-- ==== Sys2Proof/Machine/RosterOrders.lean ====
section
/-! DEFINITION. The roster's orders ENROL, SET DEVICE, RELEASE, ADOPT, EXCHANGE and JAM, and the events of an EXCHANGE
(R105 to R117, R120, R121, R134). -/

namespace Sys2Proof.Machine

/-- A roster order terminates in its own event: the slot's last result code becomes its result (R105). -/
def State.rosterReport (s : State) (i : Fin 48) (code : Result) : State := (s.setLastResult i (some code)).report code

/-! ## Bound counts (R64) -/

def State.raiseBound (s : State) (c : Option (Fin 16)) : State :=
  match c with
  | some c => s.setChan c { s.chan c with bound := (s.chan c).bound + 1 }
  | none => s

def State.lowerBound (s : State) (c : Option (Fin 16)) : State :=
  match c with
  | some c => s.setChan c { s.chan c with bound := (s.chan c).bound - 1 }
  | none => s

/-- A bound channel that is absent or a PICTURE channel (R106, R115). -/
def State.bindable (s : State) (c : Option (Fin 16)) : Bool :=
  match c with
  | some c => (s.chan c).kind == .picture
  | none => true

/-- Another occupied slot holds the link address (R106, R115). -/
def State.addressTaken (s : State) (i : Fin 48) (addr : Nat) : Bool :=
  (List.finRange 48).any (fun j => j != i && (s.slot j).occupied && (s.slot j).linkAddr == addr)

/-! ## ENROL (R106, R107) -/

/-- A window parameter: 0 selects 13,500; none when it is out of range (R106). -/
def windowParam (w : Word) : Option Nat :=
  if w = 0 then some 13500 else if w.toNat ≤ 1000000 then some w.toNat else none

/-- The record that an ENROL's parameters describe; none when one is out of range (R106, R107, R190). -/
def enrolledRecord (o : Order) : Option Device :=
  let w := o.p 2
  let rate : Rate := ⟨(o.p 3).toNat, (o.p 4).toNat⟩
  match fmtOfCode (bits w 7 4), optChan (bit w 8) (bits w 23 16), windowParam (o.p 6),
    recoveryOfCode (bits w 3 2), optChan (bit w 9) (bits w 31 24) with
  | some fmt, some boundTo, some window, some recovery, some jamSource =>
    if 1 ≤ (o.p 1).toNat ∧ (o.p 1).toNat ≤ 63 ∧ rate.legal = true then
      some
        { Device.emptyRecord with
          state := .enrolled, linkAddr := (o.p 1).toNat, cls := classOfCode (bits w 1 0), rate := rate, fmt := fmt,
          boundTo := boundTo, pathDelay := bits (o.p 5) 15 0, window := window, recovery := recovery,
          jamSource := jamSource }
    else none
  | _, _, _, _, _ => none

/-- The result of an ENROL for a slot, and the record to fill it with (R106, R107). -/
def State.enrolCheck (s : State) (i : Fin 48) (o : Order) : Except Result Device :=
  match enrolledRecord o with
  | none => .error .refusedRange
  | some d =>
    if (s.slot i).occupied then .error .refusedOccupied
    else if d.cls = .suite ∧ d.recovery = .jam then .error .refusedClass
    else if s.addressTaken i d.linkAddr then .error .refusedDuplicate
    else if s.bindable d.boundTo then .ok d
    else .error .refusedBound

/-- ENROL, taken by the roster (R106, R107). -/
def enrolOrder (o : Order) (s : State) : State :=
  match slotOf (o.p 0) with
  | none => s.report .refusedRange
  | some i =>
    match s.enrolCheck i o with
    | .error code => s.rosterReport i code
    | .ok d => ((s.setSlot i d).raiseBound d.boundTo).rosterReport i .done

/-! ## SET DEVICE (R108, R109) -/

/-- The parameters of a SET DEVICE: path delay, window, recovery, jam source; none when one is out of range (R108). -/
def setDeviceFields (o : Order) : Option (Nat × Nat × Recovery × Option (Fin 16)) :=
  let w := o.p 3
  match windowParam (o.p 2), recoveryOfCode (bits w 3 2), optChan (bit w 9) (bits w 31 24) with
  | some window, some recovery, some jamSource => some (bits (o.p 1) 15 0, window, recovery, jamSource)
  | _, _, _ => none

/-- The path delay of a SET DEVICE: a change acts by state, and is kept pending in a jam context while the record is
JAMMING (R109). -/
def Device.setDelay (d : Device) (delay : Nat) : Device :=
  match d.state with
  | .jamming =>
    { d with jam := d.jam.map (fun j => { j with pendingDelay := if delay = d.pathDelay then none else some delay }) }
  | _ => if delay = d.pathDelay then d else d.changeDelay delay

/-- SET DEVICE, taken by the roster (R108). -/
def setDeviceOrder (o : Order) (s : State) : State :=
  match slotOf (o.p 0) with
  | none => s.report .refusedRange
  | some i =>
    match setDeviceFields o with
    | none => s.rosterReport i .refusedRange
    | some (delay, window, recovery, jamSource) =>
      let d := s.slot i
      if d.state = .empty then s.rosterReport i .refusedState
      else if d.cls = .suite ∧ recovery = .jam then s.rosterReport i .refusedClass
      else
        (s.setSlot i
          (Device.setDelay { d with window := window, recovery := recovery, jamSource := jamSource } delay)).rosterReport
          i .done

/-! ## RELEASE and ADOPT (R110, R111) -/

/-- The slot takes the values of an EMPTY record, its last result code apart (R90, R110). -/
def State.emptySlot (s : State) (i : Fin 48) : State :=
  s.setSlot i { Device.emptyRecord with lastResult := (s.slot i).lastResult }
--------------------
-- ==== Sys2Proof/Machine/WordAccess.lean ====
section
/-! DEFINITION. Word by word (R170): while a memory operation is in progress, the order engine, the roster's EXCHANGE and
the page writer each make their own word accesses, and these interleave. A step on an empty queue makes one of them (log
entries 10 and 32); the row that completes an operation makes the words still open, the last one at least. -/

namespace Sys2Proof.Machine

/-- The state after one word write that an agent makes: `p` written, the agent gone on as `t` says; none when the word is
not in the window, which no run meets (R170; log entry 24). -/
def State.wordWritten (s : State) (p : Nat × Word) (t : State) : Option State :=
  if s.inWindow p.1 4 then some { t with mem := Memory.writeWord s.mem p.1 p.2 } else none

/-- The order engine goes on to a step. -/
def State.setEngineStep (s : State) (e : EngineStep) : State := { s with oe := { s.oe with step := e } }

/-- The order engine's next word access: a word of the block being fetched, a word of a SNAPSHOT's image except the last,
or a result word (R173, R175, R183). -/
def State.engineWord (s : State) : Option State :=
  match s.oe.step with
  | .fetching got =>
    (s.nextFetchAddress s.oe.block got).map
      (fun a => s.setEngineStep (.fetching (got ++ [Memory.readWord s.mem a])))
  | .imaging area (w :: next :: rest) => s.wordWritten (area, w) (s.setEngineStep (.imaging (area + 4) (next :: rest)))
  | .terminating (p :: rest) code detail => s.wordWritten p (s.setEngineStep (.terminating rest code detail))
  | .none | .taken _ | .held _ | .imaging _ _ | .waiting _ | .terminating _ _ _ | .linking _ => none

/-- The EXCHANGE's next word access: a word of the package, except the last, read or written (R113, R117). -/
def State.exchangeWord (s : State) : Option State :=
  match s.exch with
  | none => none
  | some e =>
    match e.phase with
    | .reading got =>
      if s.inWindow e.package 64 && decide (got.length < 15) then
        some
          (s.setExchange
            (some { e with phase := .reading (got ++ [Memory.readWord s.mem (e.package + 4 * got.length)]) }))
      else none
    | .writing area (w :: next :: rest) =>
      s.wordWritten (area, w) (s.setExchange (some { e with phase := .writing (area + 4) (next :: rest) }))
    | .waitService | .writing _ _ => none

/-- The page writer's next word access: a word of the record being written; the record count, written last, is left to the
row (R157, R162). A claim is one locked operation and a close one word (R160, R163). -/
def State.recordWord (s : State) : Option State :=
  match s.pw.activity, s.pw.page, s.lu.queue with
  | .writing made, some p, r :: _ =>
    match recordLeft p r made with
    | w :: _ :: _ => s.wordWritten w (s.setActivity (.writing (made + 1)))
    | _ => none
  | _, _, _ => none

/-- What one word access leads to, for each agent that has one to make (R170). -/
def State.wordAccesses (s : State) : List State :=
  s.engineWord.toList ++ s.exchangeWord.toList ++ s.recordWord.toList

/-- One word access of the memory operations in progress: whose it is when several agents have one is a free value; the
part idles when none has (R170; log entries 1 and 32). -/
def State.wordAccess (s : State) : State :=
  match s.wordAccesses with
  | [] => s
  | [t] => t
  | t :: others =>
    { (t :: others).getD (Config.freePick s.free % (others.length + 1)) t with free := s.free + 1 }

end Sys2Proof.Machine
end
--------------------
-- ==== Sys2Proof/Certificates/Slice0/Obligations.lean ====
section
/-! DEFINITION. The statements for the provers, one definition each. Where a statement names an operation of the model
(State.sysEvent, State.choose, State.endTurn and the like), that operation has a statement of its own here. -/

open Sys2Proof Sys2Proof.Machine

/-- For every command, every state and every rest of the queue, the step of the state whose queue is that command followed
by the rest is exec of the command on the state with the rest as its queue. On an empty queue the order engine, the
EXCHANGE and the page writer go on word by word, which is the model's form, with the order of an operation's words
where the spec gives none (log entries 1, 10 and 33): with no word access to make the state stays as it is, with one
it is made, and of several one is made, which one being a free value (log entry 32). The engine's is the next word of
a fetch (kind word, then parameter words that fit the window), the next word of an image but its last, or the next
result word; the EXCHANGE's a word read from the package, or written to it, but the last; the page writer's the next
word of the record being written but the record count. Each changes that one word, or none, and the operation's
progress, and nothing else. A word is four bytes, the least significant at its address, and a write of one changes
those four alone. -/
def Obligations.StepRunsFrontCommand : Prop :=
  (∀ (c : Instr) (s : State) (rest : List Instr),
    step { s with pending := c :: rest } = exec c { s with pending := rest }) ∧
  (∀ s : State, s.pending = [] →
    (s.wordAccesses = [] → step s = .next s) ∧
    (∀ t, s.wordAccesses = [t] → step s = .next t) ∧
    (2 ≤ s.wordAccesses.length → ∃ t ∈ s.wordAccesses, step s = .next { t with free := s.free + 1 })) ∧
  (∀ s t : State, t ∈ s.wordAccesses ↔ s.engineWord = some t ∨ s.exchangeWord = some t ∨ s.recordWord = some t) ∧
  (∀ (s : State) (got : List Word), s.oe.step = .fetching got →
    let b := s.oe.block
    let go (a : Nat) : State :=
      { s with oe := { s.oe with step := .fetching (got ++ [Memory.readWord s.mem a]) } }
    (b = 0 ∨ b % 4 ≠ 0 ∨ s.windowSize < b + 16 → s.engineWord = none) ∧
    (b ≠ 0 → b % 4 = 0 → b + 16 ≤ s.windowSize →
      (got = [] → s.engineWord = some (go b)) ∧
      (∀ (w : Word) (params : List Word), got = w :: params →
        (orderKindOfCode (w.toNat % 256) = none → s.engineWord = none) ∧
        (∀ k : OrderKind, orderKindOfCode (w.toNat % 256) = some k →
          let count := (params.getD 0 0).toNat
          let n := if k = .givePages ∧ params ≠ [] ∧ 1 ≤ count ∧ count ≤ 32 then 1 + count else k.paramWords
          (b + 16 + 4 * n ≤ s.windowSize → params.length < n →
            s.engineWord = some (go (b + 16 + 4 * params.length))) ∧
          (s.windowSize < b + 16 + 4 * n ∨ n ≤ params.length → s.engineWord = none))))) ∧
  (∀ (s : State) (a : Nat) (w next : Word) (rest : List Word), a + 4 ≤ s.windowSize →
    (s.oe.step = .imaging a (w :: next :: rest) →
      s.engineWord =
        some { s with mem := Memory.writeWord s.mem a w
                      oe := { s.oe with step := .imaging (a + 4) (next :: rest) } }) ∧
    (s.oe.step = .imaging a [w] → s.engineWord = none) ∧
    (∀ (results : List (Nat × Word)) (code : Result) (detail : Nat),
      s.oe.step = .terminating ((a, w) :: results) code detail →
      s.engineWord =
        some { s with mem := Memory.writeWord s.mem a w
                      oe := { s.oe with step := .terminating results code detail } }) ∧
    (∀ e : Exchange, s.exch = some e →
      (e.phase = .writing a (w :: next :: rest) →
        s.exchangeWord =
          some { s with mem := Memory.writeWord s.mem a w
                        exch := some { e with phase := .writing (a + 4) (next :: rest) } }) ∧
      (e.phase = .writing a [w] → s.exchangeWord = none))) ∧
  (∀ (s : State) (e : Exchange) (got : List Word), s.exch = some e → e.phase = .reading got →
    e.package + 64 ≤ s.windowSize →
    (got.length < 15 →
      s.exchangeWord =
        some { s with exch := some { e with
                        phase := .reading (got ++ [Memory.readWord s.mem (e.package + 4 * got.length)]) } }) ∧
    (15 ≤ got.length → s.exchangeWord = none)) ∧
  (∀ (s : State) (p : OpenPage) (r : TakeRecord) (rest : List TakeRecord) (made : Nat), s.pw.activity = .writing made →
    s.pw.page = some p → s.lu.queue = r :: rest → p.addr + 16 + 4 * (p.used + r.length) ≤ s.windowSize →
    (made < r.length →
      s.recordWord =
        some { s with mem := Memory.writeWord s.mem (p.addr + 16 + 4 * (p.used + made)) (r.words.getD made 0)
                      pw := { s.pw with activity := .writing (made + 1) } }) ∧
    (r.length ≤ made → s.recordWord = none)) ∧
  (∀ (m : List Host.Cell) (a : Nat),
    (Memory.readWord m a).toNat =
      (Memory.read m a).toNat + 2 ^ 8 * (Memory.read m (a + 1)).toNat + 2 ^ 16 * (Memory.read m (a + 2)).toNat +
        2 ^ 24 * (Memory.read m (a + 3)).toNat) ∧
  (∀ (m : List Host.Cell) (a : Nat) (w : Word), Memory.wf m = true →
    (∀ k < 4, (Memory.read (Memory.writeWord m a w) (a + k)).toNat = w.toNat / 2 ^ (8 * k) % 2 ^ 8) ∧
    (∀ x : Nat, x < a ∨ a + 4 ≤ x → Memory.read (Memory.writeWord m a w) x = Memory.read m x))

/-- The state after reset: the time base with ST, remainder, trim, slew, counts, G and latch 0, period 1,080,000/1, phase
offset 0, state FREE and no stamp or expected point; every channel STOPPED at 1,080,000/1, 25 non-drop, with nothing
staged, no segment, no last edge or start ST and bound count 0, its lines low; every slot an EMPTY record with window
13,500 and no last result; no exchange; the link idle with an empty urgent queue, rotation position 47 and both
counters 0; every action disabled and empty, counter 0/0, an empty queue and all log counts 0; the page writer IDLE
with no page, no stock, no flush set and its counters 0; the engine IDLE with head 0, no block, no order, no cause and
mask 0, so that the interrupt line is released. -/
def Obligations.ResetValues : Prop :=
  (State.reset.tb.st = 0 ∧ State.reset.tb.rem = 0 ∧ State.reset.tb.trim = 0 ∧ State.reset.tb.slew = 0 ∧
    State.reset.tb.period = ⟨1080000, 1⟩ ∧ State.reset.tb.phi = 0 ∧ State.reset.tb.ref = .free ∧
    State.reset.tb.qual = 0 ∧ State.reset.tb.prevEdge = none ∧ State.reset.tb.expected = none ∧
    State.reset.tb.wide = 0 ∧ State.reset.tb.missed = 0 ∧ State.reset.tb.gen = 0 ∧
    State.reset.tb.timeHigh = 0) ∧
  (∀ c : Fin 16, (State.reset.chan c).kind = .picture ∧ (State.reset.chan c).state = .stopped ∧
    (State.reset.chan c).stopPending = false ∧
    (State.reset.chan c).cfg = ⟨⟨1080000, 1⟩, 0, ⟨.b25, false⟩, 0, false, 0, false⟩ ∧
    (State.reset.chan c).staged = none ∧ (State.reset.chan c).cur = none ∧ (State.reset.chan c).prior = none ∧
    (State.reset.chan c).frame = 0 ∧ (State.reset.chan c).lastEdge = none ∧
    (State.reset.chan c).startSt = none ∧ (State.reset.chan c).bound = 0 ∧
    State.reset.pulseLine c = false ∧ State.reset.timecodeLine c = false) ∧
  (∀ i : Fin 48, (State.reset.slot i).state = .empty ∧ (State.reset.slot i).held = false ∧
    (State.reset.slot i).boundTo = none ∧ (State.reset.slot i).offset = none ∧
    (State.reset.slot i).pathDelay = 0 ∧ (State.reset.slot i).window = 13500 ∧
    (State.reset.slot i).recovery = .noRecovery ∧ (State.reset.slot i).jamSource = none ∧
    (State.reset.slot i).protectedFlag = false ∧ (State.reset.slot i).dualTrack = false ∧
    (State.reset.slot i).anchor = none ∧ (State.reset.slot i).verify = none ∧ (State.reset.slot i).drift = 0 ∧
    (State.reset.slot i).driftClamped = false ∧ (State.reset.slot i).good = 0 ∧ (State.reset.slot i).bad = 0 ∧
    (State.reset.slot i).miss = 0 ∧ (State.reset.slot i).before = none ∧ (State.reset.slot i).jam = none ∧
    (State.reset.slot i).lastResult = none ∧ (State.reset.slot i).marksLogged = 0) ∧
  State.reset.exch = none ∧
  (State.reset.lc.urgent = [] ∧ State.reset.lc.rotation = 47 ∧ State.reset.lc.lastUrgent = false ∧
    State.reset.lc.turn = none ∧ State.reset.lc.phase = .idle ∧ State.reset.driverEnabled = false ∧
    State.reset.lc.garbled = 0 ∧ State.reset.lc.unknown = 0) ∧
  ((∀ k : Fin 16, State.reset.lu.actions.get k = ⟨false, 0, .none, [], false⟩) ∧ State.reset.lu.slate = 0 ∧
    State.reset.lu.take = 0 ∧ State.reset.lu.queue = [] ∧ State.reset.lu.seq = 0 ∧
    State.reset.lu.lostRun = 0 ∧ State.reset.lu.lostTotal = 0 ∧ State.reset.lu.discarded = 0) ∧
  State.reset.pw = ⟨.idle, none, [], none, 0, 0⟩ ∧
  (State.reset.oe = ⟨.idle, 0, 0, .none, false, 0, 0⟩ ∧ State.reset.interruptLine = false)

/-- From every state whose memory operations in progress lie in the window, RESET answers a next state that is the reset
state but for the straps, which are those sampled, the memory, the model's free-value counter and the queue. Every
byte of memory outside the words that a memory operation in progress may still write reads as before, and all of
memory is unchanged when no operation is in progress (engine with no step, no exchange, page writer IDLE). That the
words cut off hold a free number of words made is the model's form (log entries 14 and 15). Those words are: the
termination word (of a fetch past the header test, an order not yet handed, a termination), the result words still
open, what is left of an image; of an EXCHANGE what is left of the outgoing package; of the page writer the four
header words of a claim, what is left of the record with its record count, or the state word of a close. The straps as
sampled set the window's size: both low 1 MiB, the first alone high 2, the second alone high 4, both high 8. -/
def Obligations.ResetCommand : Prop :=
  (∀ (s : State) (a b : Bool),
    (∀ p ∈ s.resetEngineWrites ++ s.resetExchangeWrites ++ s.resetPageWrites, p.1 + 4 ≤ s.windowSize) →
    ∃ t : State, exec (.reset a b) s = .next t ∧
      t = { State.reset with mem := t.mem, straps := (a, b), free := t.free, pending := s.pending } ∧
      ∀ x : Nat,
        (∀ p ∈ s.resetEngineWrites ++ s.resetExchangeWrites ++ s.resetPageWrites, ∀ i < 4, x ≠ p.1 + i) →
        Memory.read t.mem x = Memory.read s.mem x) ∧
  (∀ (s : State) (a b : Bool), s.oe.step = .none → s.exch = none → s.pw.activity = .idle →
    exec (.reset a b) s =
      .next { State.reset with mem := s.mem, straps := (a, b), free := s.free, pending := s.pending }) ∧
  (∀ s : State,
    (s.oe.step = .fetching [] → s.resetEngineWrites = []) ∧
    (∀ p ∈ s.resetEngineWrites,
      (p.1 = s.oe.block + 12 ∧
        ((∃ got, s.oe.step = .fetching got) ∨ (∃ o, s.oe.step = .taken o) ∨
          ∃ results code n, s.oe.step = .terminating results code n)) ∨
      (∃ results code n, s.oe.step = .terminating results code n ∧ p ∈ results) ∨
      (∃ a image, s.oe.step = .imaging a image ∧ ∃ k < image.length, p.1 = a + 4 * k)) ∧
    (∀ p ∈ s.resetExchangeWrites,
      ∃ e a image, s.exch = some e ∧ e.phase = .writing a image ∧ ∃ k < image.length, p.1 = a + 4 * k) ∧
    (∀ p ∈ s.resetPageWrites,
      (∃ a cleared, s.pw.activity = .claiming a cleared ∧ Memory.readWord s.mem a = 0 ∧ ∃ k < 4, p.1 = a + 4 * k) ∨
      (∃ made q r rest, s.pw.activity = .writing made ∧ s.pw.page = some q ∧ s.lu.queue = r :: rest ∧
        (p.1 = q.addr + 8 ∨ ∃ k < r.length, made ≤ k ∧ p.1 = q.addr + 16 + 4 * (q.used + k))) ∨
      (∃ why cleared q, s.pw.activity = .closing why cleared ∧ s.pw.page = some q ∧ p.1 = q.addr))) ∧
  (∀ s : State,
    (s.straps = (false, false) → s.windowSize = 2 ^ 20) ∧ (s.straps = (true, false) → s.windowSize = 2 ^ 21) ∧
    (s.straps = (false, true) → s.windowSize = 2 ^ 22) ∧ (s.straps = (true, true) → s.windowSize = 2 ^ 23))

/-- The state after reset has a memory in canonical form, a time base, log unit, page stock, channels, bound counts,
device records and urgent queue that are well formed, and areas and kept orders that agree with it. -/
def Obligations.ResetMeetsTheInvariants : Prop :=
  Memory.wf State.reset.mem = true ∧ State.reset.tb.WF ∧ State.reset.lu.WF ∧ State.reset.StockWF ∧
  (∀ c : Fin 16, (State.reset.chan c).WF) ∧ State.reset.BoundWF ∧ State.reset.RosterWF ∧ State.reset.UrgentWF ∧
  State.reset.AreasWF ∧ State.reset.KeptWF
--------------------
## WHAT THE TASK ASKS
Using the entries above, repeat only the lines from the one containing "(State.reset.chan c).staged = none" through the one containing "(State.reset.slot i).miss = 0", end lines included.

## ANSWER TO THE EXERCISE
    (State.reset.chan c).staged = none ∧ (State.reset.chan c).cur = none ∧ (State.reset.chan c).prior = none ∧
    (State.reset.chan c).frame = 0 ∧ (State.reset.chan c).lastEdge = none ∧
    (State.reset.chan c).startSt = none ∧ (State.reset.chan c).bound = 0 ∧
    State.reset.pulseLine c = false ∧ State.reset.timecodeLine c = false) ∧
  (∀ i : Fin 48, (State.reset.slot i).state = .empty ∧ (State.reset.slot i).held = false ∧
    (State.reset.slot i).boundTo = none ∧ (State.reset.slot i).offset = none ∧
    (State.reset.slot i).pathDelay = 0 ∧ (State.reset.slot i).window = 13500 ∧
    (State.reset.slot i).recovery = .noRecovery ∧ (State.reset.slot i).jamSource = none ∧
    (State.reset.slot i).protectedFlag = false ∧ (State.reset.slot i).dualTrack = false ∧
    (State.reset.slot i).anchor = none ∧ (State.reset.slot i).verify = none ∧ (State.reset.slot i).drift = 0 ∧
    (State.reset.slot i).driftClamped = false ∧ (State.reset.slot i).good = 0 ∧ (State.reset.slot i).bad = 0 ∧
    (State.reset.slot i).miss = 0 ∧ (State.reset.slot i).before = none ∧ (State.reset.slot i).jam = none ∧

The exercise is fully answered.